Dans quels arrondissemens la suppression serait-elle opérée ? Si nous consultons la statistique, les tribunaux les moins occupés sont situés dans les pays de montagnes, dans des régions où la nature du terrain a empêché le développement rapide des voies de communication. Si on recule devant tant d’obstacles et qu’on propose de réduire les suppressions aux tribunaux des arrondissemens dont la viabilité est satisfaisante, on se trouvera amené à cette bizarre anomalie de maintenir les tribunaux les moins importans et d’annexer des sièges plus occupés, au risque d’exciter des jalousies légitimes et de blesser l’équité.

A côté des intérêts en souffrance, il y a des droits qui ne peuvent être impunément méconnus. Les avoués, les greffiers sont propriétaires de leurs charges. La suppression du tribunal entraîne une dépossession immédiate, une véritable expropriation. Il est impossible de leur enlever leurs charges sans indemnité préalable. Il faut donc rembourser les offices. Quel que soit le sacrifice budgétaire, que les chambres soient prodigues et votent des millions, le froissement des intérêts sera tel qu’il faudra laisser passer une génération avant de voir la plaie se guérir. Mais qu’on y prenne garde : aucun des projets de remboursement ne met la dépense à la charge exclusive de l’état. Par un calcul dont le point de départ est très équitable, on tient compte de l’augmentation du nombre des affaires au profit des avoués du tribunal du chef-lieu et on leur demande de contribuer à l’extinction des offices.
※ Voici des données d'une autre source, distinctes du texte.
-- ==== Sys2Proof/Tests/Slice0.lean ====
section
/-! SUPPORT. Tests of the model: a smoke test of well-formedness, with an ill-formed term for each check; for the statements, concrete
states and operands that meet their hypotheses (`wit_…`); for the commands, single steps on small states whose results are taken from the
spec's rules and tables (`test_…`). -/

open Sys2Proof Sys2Proof.Machine

namespace Sys2Proof.Tests

set_option Elab.async false

/-! ### Small states -/

/-- The state that a command leaves has the property. -/
def leaves (c : Instr) (s : State) (q : State → Bool) : Bool :=
  match exec c s with
  | .next u => q u
  | _ => false

/-- The state after a command. -/
def aft (s : State) (c : Instr) : State :=
  match exec c s with
  | .next u => u
  | _ => s

/-- A command leaves the state as it is. -/
def idles (c : Instr) (s : State) : Bool := leaves c s fun u => decide (u = s)

/-- A package in normal operation, in the Active state, with both links of its owners up, as BS8 leaves it. -/
def runS : State := { State.reset with pwr := { PwrSt.starting with mode := .run, mctp := true }, regs := [(16392, 249), (24584, 2)] }
theorem runS_is : runS.fld fBoot_STAGE = 9 ∧ runS.fld fPwr_STATE = 1 ∧ runS.fld fCxl_RATE = 2 := by decide +kernel

/-- A page table at DRAM 0x1000 that maps virtual addresses 0 to 1 GiB - 1 to stack 0 from 1 GiB up, for every kind of access. -/
def tables : List (Nat × Byte) :=
  [(0x1000, 0x01), (0x1001, 0x20), (0x2000, 0x01), (0x2001, 0x30), (0x3000, 0x9F), (0x3001, 0x01), (0x3003, 0x40)]

/-- Memory cells that hold bytes from an address on: those that are not 0. -/
def cells (k : Nat) (bs : List Byte) : List (Nat × Byte) :=
  ((List.range bs.length).map fun i => (k + i, bs.getD i 0)).filter fun e => e.2 != 0

/-- The package with the page table in force. -/
def mapS : State := { runS with dram := tables, regs := [(10, 4096), (16392, 249), (24584, 2)] }
theorem mapS_is : mapS.fld fPkg_TROOT = 0x1000 := by decide +kernel

/-- Job 0x11 is present. -/
def jobS : State := { runS with dram := tables, regs := [(9, 65553), (10, 4096), (16392, 249), (24584, 2)] }
theorem jobS_is : jobS.fld fPkg_JOB = 0x11 ∧ jobS.flag fPkg_JOB_PRESENT = true ∧ jobS.fld fPkg_TROOT = 0x1000 := by decide +kernel

/-- A READY context of job 0x11 at 0x100. -/
def readyC : Ctx := { Ctx.idle with st := .ready, pc := 0x100, job := 0x11 }

/-- Control thread 0, grove thread 0, near thread 0, and control thread 2, which acts as a second thread. -/
def tc : Tid := ⟨.control, 0⟩
def tg : Tid := ⟨.grove, 0⟩
def tn : Tid := ⟨.near, 0⟩
def tx : Tid := ⟨.control, 2⟩

/-- A control thread at job level is READY. -/
def ctlS : State := jobS.setCtx tc readyC
/-- A control thread at supervisor level is READY. -/
def supS : State := jobS.setCtx tc { readyC with sup := true }
/-- A grove thread is READY. -/
def grvS : State := jobS.setCtx tg readyC
/-- A near thread is READY. -/
def nearS : State := jobS.setCtx tn readyC

/-- The place of its instruction at 0x100. -/
def code : Target := .dram 0x40000100

/-- A read or write of memory is performed. -/
def ok (r : MRes × State) : Bool := match r.1 with | .ok _ => true | _ => false
/-- The bytes that a read gives. -/
def got (r : MRes × State) : List Byte := match r.1 with | .ok b => b | _ => []
/-- It is then answered with some bytes and some state, as statements name them. -/
theorem ok_spec (r : MRes × State) (h : ok r = true) : ∃ b s, r = (.ok b, s) := by
  obtain ⟨m, s⟩ := r
  cases m <;> simp_all [ok]

/-- A group with its member count, rank and job in the group table. -/
def putGroup (s : State) (g nmem rank job : Nat) : State :=
  (((s.putBarNat (groupOff g + 2) 2 nmem).putBarNat (groupOff g + 4) 2 rank).putBarNat (groupOff g + 6) 2 job).putBarNat (groupOff g + 40) 1 1

/-- No injection is armed where no BLK_ERRINJ cell is listed. -/
theorem no_arm (s : State) (h : s.regs.all (fun e => e.1 % 512 != 4) = true) : ∀ p, s.flag (fInj_ARM p) = false := by
  have key : ∀ l : List (Nat × W64), l.all (fun e => e.1 % 512 != 4) = true → ∀ p, tabFind l (p * 512 + 4) = none := by
    intro l
    induction l with
    | nil => intro _ _; rfl
    | cons e l ih =>
      intro h p
      simp only [List.all_cons, Bool.and_eq_true, bne_iff_ne, ne_eq] at h
      obtain ⟨k, v⟩ := e
      have : k ≠ p * 512 + 4 := by intro e; apply h.1; simp only [e]; omega
      simp only [tabFind, this, if_false]
      exact ih h.2 p
  have small : ∀ p : Fin 512, (cellReset p 4).toNat % 2 = 0 := by decide +kernel
  intro p
  have hk : (fInj_ARM p).key = p * 512 + 4 := by simp [Fld.key, fInj_ARM]
  have hd : (regDefault (p * 512 + 4)).toNat % 2 = 0 := by
    have h1 : (p * 512 + 4) / 512 = p := by omega
    have h2 : (p * 512 + 4) % 512 = 4 := by omega
    simp only [regDefault, h1, h2]
    by_cases hp : p < 512
    · exact small ⟨p, hp⟩
    · have : pageBlk p = none := by
        unfold pageBlk
        repeat rw [if_neg (by omega)]
      simp [cellReset, pageFields, this]
  simp only [State.flag, State.fld, State.cell, hk, tabGet, key _ h p, Option.getD_none]
  have : (fInj_ARM p).sh = 0 := by simp [Fld.sh, fInj_ARM]
  have : (fInj_ARM p).w = 1 := by simp [Fld.w, fInj_ARM]
  simp_all

/-- A thread issues: each of its conditions is decided. -/
theorem issues_of (s : State) (t : Tid) (p : Prof) (tgt : Target) (h1 : t.valid = true) (h2 : (s.ctx t).st = .ready)
    (h3 : s.debugHeld t.handle = false) (h4 : s.sec.stepping.contains t.handle = false) (h5 : (s.ctx t).late = none)
    (h6 : p.work = false ∨ s.boundary = false) (h7 : s.fetch t = (.ok tgt, s)) (h8 : p.admits t (s.ctx t).sup = true)
    (h9 : (s.ctx t).stopPending = false) : s.Issues t p tgt s :=
  ⟨h1, h2, h3, h4, h5, by rcases h6 with h | h <;> simp [h], h7, h8, h9⟩

theorem ctlS_all : ctlS.Issues tc profAll code ctlS := by apply issues_of <;> decide +kernel
theorem ctlS_work : ctlS.Issues tc profWork code ctlS := by apply issues_of <;> decide +kernel
theorem ctlS_control : ctlS.Issues tc profControl code ctlS := by apply issues_of <;> decide +kernel
theorem supS_sup : supS.Issues tc profSup code supS := by apply issues_of <;> decide +kernel
theorem supS_supWork : supS.Issues tc profSupWork code supS := by apply issues_of <;> decide +kernel
theorem supS_work : supS.Issues tc profWork code supS := by apply issues_of <;> decide +kernel
theorem grvS_engine : grvS.Issues tg profEngine code grvS := by apply issues_of <;> decide +kernel
theorem grvS_work : grvS.Issues tg profWork code grvS := by apply issues_of <;> decide +kernel
theorem nearS_vec : nearS.Issues tn { work := false } code nearS := by apply issues_of <;> decide +kernel
theorem nearS_work : nearS.Issues tn { work := true } code nearS := by apply issues_of <;> decide +kernel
Le principe est excellent, mais la mesure de cette contribution, qui osera la fixer ? Qui nous dira le nombre des affaires qui iront du tribunal supprimé au tribunal conservé ? Qui nous dira celles qui se perdront en route ? Qui pourra fonder sur une hypothèse aussi vague l’établissement d’un droit ? Et quelles que soient les bases du calcul, n’est-on pas certain d’ajouter au mauvais effet de la loi en excitant le mécontentement des officiers ministériels aussi bien dans le chef-lieu du département que dans la ville où ils sont supprimés ?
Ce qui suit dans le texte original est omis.